There is little doubt that the shift to services does open up the market place; it creates new opportunities to grow revenue. But we do understand that it’s also not a straightforward change for firms - some of the changes are around changing mind-sets, and changing the culture inside the organisation, particularly for manufacturing firms. If you have been really good at making products and then you decide to move into servicing products as well, throughout their life, then clearly you are going to need people with different skill sets. You will need closer relationships with customers. You will have to help the organisation evolve and start to change the culture so that your firm becomes much more service oriented.
We
have devised a seven-point scale of ‘challenges for sales’, leading in turn to
seven ‘opportunities for sales’. These are: ‘appetite’, ‘outcomes’, ‘delivering what you sell’, ‘identifying and managing risk’, ‘sealing the deal’, ‘killing your business’ and ‘the
hidden service’.
‘Appetite’
is about making sure your customers pull for your services, and that the demand
is in the market, making it a pull rather than a push sale. In terms of ‘outcomes’,
it is all about being really clear what it is the customer wants to buy. It’s not the product – for example it’s not
the drill or even the quarter inch hole, but it is about the ability to hang
the picture. It is also about building
your capabilities, which is what Vestas has done with its business model. Vestas
are no longer just selling wind turbines, instead they are now advising
customers where to put them, utilising their knowledge of wind flows around the
World, finding much more effective solutions for its customers. This is how ‘delivering what you sell’
becomes essential.
You
need to ‘manage the risk’ in the short and long term so that you really
understand the dynamics of the risk. What
risk are you taking on, and so therefore how do you price the risk? You need to
‘seal
the deal’ to avoid giving away the service and this means ensuring the
customer really understands the value in the service.

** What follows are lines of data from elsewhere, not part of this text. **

/-- With both copies failed, both banks are lost and the commit stays. -/
theorem journalCommitDone_failed {s : State} {b : Batch} (us : Nat) (hb : s.jnl.committing = some b) (h0 : s.jnl.copy0Ok = true)
    (h1 : s.jnl.copy1Ok = true) : exec (.journalCommitDone .failed .failed us) s = .next (loseBank 1 (loseBank 0 s)) := by
  obtain ⟨-, hcopy0, hcopy1⟩ := loseBank_copies (b := 0) (s := s)
  obtain ⟨-, hcopy0', hcopy1'⟩ := loseBank_copies (b := 1) (s := loseBank 0 s)
  have hfailed : failedCopies .failed .failed s = loseBank 1 (loseBank 0 s) := by simp [failedCopies, h0, hcopy1, h1]
  have hnone : (!(loseBank 1 (loseBank 0 s)).jnl.copy0Ok && !(loseBank 1 (loseBank 0 s)).jnl.copy1Ok) = true := by
    simp [hcopy0', hcopy1', hcopy0]
  show execJournalCommitDone .failed .failed us s = _
  simp only [execJournalCommitDone, hb, hfailed, hnone, if_true]
  rfl

/-- Settles O53. -/
theorem commitsComplete : Obligations.CommitsComplete := by
  refine fun s => ⟨fun hphase hnone hbig => ?_, fun hsmall => ?_, fun c0 c1 us hnone => ?_, fun b us hb hcopy => ?_, fun b us => journalCommitDone_failed us⟩
  · show execJournalBatchCommit s = _
    have hruns : (running s || s.sys.phase == .wait) = true := by simpa using hphase
    simp [execJournalBatchCommit, hruns, hnone, hbig, next]
  · show execJournalBatchCommit s = _
    simp [execJournalBatchCommit, Nat.not_lt.mpr hsmall, next]
  · show execJournalCommitDone c0 c1 us s = _
    simp [execJournalCommitDone, hnone, next]
  · rintro _ rfl
    rw [journalCommitDone_verified us hb (by simpa using hcopy), afterCommit_eq, workSeqs, jkRecord]

end Sys2Proof.Machine
end

section
/-! SUPPORT. The command table (R334, R335, R344), the state at power-on, and the clears of the statistics: each true by unfolding. -/

namespace Sys2Proof.Machine

/-! The Needs of a command. -/

theorem allowed_right (s : State) (m b : Nat) :
    allowed s m (.right b) = bit (protRights s.sec.prot (principalOf s m) &&& bindMask s.sec.prot m) b := rfl

theorem allowed_root (s : State) (m : Nat) : allowed s m .root = true ↔ principalOf s m = 0 := by simp [allowed, pRoot]

theorem allowed_rootOrAuditor (s : State) (m : Nat) : allowed s m .rootOrAuditor = true ↔ principalOf s m = 0 ∨ principalOf s m = 4 := by
  simp [allowed, pRoot, pAuditor]

theorem maintOn_iff (s : State) : maintOn s = true ↔ s.mbx.maintUntil ≠ none := Option.isSome_iff_ne_none

theorem allowed_rootMaint (s : State) (m : Nat) : allowed s m .rootMaint = true ↔ principalOf s m = 0 ∧ s.mbx.maintUntil ≠ none := by
  simp [allowed, pRoot, maintOn_iff]

/-- Settles O57: each row's opcode and Needs are those of its command in `mailboxRow`. -/
theorem commandsHaveTheirOpcodesAndNeeds : Obligations.CommandsHaveTheirOpcodesAndNeeds := by
  rintro op _ rfl
  refine ⟨allowed_right, fun s m => ⟨allowed_root s m, allowed_rootOrAuditor s m, allowed_rootMaint s m, rfl⟩, ?_⟩
  and_intros <;> exact ⟨_, rfl, rfl, rfl⟩

/-! Power-on. -/

theorem getD_replicate_default {α : Type} (n k : Nat) (d : α) : (List.replicate n d).getD k d = d := by
  rcases Nat.lt_or_ge k n with h | h
  · exact List.getD_replicate d h
  · exact List.getD_eq_default _ _ (by simpa using h)

theorem box_reset (m : Nat) : box State.reset m = default := getD_replicate_default _ _ _

theorem skein_reset (n : Nat) : skein State.reset n = default := getD_replicate_default _ _ _

theorem bobbin_reset {c : Nat} (h : c < 32) : bobbin State.reset c = coldBobbin := List.getD_replicate coldBobbin h

/-- Settles O19: the cold state, field by field. -/
theorem resetIsTheFactoryModule : Obligations.ResetIsTheFactoryModule := by
  refine ⟨⟨rfl, rfl, fun _ => rfl⟩, rfl, rfl, rfl, fun m => ?_, rfl, rfl, rfl, rfl, rfl, fun n => ?_, fun c hc => ?_, ?_⟩
  · rw [box_reset]
    exact ⟨rfl, rfl, rfl, rfl⟩
  · rw [skein_reset]
    exact ⟨rfl, rfl⟩
  · rw [bobbin_reset hc]
    rfl
  · and_intros <;> rfl

/-! Statistics. -/

/-- Settles O23: each clear is the update that its row's meaning writes. -/
theorem statisticsAreCleared : Obligations.StatisticsAreCleared := fun _ =>
  ⟨rfl, rfl, rfl, rfl, rfl, rfl, rfl, rfl, rfl, rfl, rfl, rfl, rfl, rfl, rfl⟩

end Sys2Proof.Machine
end

section
/-! SUPPORT. A mailbox command's row, from its command in `mailboxRow` and what the command's own part answers. -/

namespace Sys2Proof.Machine

section
variable {i : Instr} {spec : CmdSpec} {s t : State} {m st : Nat} {c : Cmd} {n : U32} {res : Bytes}
  (hrow : mailboxRow i = some (spec, .run m)) (hc : Executing s m c spec.opcode)
include hrow hc
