-- ==== Sys2Proof/Machine/Dispatch.lean ====
section
/-! DEFINITION. One arm per command. -/

namespace Sys2Proof.Machine
open Sys2Proof

def exec (i : Instr) (s : State) : Host.Outcome State Fault Refusal :=
  match i with
  | .enc => Sys2Proof.Machine.execEnc s
  | .dec => Sys2Proof.Machine.execDec s
  | .kgen => Sys2Proof.Machine.execKgen s

end Sys2Proof.Machine
end

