-- ==== Sys2Proof/Laws/Units.lean ====
section
/-! SUPPORT. The small laws of the datapath units: lengths, and when EKD is defined. -/

namespace Sys2Proof.Machine

@[simp] theorem accumulate_length (n k : Nat) (K ek : List Byte) :
    (accumulate n k K ek).length = ek.length := by
  induction K generalizing k ek with
  | nil => rfl
  | cons b K ih => simp [accumulate, ih]

@[simp] theorem ekdAcc_length (n : Nat) (K : List Byte) : (ekdAcc n K).length = n := by
  simp [ekdAcc]

@[simp] theorem ekdRep_length (n : Nat) (K : List Byte) (h : 0 < K.length) : (ekdRep n K h).length = n := by
  simp [ekdRep]

/-- EKD is defined exactly under its preconditions (R53). -/
theorem ekd_isSome_iff (n : Nat) (K : List Byte) : (ekd n K).isSome = true ↔ 0 < n ∧ 0 < K.length := by
  unfold ekd
  split
  · rename_i h
    split <;> simp [h]
  · rename_i h
    simp only [Option.isSome_none, Bool.false_eq_true, false_iff]
    exact h

/-- The effective key has the length of the data (R53). -/
theorem ekd_length {n : Nat} {K EK : List Byte} (h : ekd n K = some EK) : EK.length = n := by
  unfold ekd at h
  split at h
  · split at h <;> cases h <;> simp
  · cases h

theorem exists_ekd {n : Nat} {K : List Byte} (hn : 0 < n) (hK : 0 < K.length) :
    ∃ EK, ekd n K = some EK ∧ EK.length = n := by
  obtain ⟨EK, h⟩ := Option.isSome_iff_exists.1 ((ekd_isSome_iff n K).2 ⟨hn, hK⟩)
  exact ⟨EK, h, ekd_length h⟩

@[simp] theorem SIG_length : SIG.length = 3 := rfl

@[simp] theorem MARKER_length : MARKER.length = 11 := rfl

@[simp] theorem xmask_length (D EK : List Byte) : (xmask D EK).length = min D.length EK.length := by
  simp [xmask]

@[simp] theorem brev_length (M : List Byte) : (brev M).length = M.length := by
  simp [brev]

@[simp] theorem sigtAppend_length (R : List Byte) : (sigtAppend R).length = R.length + 3 := by
  simp [sigtAppend]

/-- A ciphertext is three bytes longer than its plaintext (R59). -/
theorem encrypt_length {P K C : List Byte} (h : encrypt P K = some C) : C.length = P.length + 3 := by
  unfold encrypt at h
  split at h
  · rename_i EK hEK
    cases h
    simp [ekd_length hEK]
  · cases h

/-- A plaintext is three bytes shorter than its ciphertext (R71). -/
theorem decrypt_length {C K P : List Byte} (h : decrypt C K = some P) : P.length = C.length - 3 := by
  unfold decrypt at h
  split at h
  · rename_i EK hEK
    cases h
    simp [ekd_length hEK]
  · cases h

theorem exists_encrypt {P K : List Byte} (hP : 0 < P.length) (hK : 0 < K.length) :
    ∃ C, encrypt P K = some C := by
  obtain ⟨EK, h, -⟩ := exists_ekd hP hK
  unfold encrypt
  rw [h]
  exact ⟨_, rfl⟩

theorem exists_decrypt {C K : List Byte} (hC : 3 < C.length) (hK : 0 < K.length) :
    ∃ P, decrypt C K = some P := by
  obtain ⟨EK, h, -⟩ := exists_ekd (n := C.length - 3) (by omega) hK
  unfold decrypt
  rw [h]
  exact ⟨_, rfl⟩

end Sys2Proof.Machine
end

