-- ==== Sys2Proof/Tests/Slice0.lean ====
section
/-! SUPPORT. Tests. Expected values are the spec's own test vectors (spec/95_test_vectors.md; the id stands in each
comment) or the words of its encoding table; the witness theorems show that the hypotheses of each statement of
Certificates/Slice0/Obligations.lean can be met together. -/

namespace Sys2Proof.Tests
open Sys2Proof Sys2Proof.Machine

/-- An instance of the size the spec's vectors ask for (at least 16), with KGEN. -/
def cfg16 : Config := { dcap := 16, kcap := 16, failPolicy := .empty, hasKgen := true, keyMin := 0 }

/-- A small instance, for the boundaries of the capacities. -/
def cfg4 : Config := { cfg16 with dcap := 4, kcap := 4 }

/-- `reset`, `data d`, `keys k` (R51), with the writes done. -/
def loaded (c : Config) (d k : List Byte) : State :=
  { State.resetOf c with
    ibuf := Memory.ofSeq 0 d, dlen := BitVec.ofNat 32 d.length
    kbuf := Memory.ofSeq 0 k, klen := BitVec.ofNat 32 k.length }

/-- `s` with one transaction pending. -/
def pend (x : Transaction) (s : State) : State := { s with pending := [x] }

/-- Does the outcome leave this result: STATUS, OLEN and the written cells of OBUF. -/
def leaves (o : Answer) (status : Word) (out : List Byte) : Bool :=
  match o with
  | .next t => statusWord t == status && t.olen == BitVec.ofNat 32 out.length && t.obuf == Memory.ofSeq 0 out
  | .fault _ => false
  | .refused _ => false

/-- Does the call return this sequence, and leave this STATUS. -/
def returns (o : CallAnswer) (status : Word) (bs : List Byte) : Bool :=
  match o with
  | .next (x, t) => x == bs && statusWord t == status
  | .fault _ => false
  | .refused _ => false

/-- Is the call refused because a sequence is too long. -/
def tooLong (o : CallAnswer) (length limit : Nat) : Bool :=
  match o with
  | .next _ => false
  | .fault _ => false
  | .refused r => r == .sequenceTooLong length limit

/-! ## Well-formedness -/

/-- R44: KGEN does not exist where `HAS_KGEN` is false; this is the only check a command can fail. -/
theorem test_wf_refuses_kgen_where_absent : Instr.wf { cfg16 with hasKgen := false } .kgen = false := by decide

/-- R5: parameters outside the constraints are refused, one term for each check. -/
theorem test_valid_refuses_parameters :
    ¬ Config.Valid { cfg16 with dcap := 0 } ∧ ¬ Config.Valid { cfg16 with kcap := 0 } ∧
    ¬ Config.Valid { cfg16 with dcap := 4294967293 } ∧ ¬ Config.Valid { cfg16 with kcap := 4294967296 } ∧
    Config.Valid Config.standard ∧ Config.Valid cfg16 ∧ Config.Valid cfg4 := by decide

/-- A list that is not rising is not in canonical form. -/
theorem test_memory_wf_refuses : ¬ Memory.wf [(1, 0), (0, 0)] ∧ ¬ Memory.wf [(1, 0), (1, 0)] := by decide

/-! ## Decoding -/

/-- W4 to W9: reserved words. -/
theorem test_reserved_words :
    decode cfg16 0x00000000 = .error .unassignedOp ∧ decode cfg16 0x00000004 = .error .unassignedOp ∧
    decode cfg16 0x000000FF = .error .unassignedOp ∧ decode cfg16 0x00000101 = .error .zeroField ∧
    decode cfg16 0x80000001 = .error .zeroField ∧ decode cfg16 0xFFFFFFFF = .error .zeroField := by decide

Then you have to ensure
complementarity, so that you don’t ‘kill the business’, ensuring that
both product and sales work together. Finally, ‘the hidden service’ is
about putting the ‘sizzle’ in the service. Where are you going to draw a line
of visibility and what are you going to make visible to your customers so they
understand the value of your service?
For
instance, a restaurant like Benihana cooks the meal at the table, so that you
see the chef tossing ingredients around, like a theatre show they make a real
experience for you. We have to help customers understand what is going on
behind the scenes, so they can see the value of the service they are buying.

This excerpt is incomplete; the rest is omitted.